Problem source

One end of a thin uniform inextensible, but perfectly flexible, string of length $l$ and uniform mass per unit length is held at a point on a smooth table a distance $d(< l)$ away from a small vertical hole in the surface of the table. The string passes through the hole so that a length $l-d$ of the string hangs vertically. The string is released from rest.
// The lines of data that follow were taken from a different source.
/-- What a frame start of its carrier counts for a terminal, whatever order the blocks take it in (R44, R57, R60, R62): a running
outage counter, saturating at 16777215, in DARK, CALLED, TRIMMING and GUARD; the guard timer in GUARD; the fade timer in
FADING; the admit wait in ADMITTING while no ADMIT is sent. A guard timer or fade timer that so reaches its active copy ends
in DARK when the forced mark is clear; the link fields of a HELD or SERVING terminal whose outage counter is stopped are
left. The re-entry queues and ranging sets are as R90 to R92 say, which every step keeps. -/
def Obligations.SupervisorCountsFrames : Prop :=
  ∀ (c : CarrierNo) (f : FrameNo) (order : List Block) (t : TermNo) (s : State), s.sector.allScheduled →
    s.sector.bound c t = true →
    let x := s.sector.term t
    ∃ u, exec (.frameStart c f order) s = .next u ∧
      (let y := u.sector.term t
       (x.link.state = .dark ∨ x.link.state = .called ∨ x.link.state = .trimming ∨ x.link.state = .guard →
         x.link.outageOn = true → y.link.outage = min 16777215 (x.link.outage + 1) ∧ y.link.outageOn = true) ∧
       (x.link.state = .dark → y.link.state = .dark) ∧
       (x.link.outageOn = false → x.link.state = .held ∨ x.link.state = .serving →
         y.link = x.link ∧ y.adm.wait = x.adm.wait ∧ y.adm.sent = x.adm.sent) ∧
       (x.link.state = .guard → x.link.guardOn = true → x.link.guardCount + 1 < x.link.guardActive →
         y.link.state = .guard ∧ y.link.guardCount = x.link.guardCount + 1) ∧
       (x.link.state = .guard → x.link.guardOn = true → x.link.forced = false →
         x.link.guardActive ≤ x.link.guardCount + 1 →
         y.link.state = .dark ∧ y.link.cause = x.link.cause ∧ y.link.guardOn = false) ∧
       (x.link.state = .fading → x.link.fadeOn = true → x.link.fadeCount + 1 < x.link.fadeActive →
         y.link.state = .fading ∧ y.link.fadeCount = x.link.fadeCount + 1) ∧
       (x.link.state = .fading → x.link.fadeOn = true → x.link.forced = false →
         x.link.fadeActive ≤ x.link.fadeCount + 1 → y.link.state = .dark ∧ y.link.cause = .fade) ∧
       (x.link.state = .admitting → x.adm.sent = none →
         x.adm.wait + 1 < (s.sector.car x.cfg.carrier).cfg.admitWaitLimit →
         y.link.state = .admitting ∧ y.adm.wait = x.adm.wait + 1))

/-- At a frame start, in whatever order the blocks take it, a cell comes to stand only in the row at grant lead ahead, only where
none stood and only on a slot that is REENTRY or a home slot, never on one that is OPEN; the new grants are at most the pace
and the new offers at most the offers of the state the carrier is then in; and no cell stays outside the window (R76 to
R78). -/
def Obligations.FillKeepsWithinItsLimits : Prop :=
  ∀ (c : CarrierNo) (f : FrameNo) (order : List Block) (s : State),
    let k := s.sector.car c
    let r := f + BitVec.ofNat 16 k.cfg.grantLead
    ∃ u, exec (.frameStart c f order) s = .next u ∧
      (let j := u.sector.car c
       (∀ w z, j.cell w z ≠ .empty → j.cell w z ≠ k.cell w z →
         w = r ∧ k.cell w z = .empty ∧ k.slotUse z ≠ .opened) ∧
       ((List.finRange 32).countP (fun z => decide (j.cell r z = .offered) && decide (k.cell r z = .empty)) ≤
         if j.state = .recovering then k.cfg.recoveryOffer else k.cfg.offerLimit) ∧
       ((List.finRange 32).countP (fun z => (j.cell r z).isGrant && decide (k.cell r z = .empty)) ≤
         if j.state = .recovering then k.cfg.recoveryPace else k.cfg.paceLimit) ∧
       ∀ w z, 15 < (w - f).toNat → j.cell w z = .empty)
Assuming that the height of the table is greater than $l$, find the time taken for the end of the string to reach the top of the hole.

Solution source

Consider some point once the string is moving, there will be $x$ above the table and $l - x$ hanging in the air.

For the hanging string we must have $(l-x)mg - T = -(l-x)m\ddot{x}$. For the string on the table we must have that $T = -xm \ddot{x}$. Eliminating T, we have $(l-x)g = -l \ddot{x}$

Solving the differential equation, we must have $x = A \cosh \sqrt \frac{g}{l}t+B \sinh\sqrt \frac{g}{l}t+l$,

Since $x(0) = d, \dot{x}(0) = 0 \Rightarrow B = 0, A = (-d)$. Therefore $x = l-(l-d) \cosh \sqrt \frac{g}{l} t  \Rightarrow t =\sqrt \frac{l}{g} \cosh^{-1} \l \frac{l-x}{l-d} \r$ and we go over the edge when $x = 0$, ie $\sqrt \frac{l}{g} \cosh^{-1} \l \frac{l}{l-d} \r$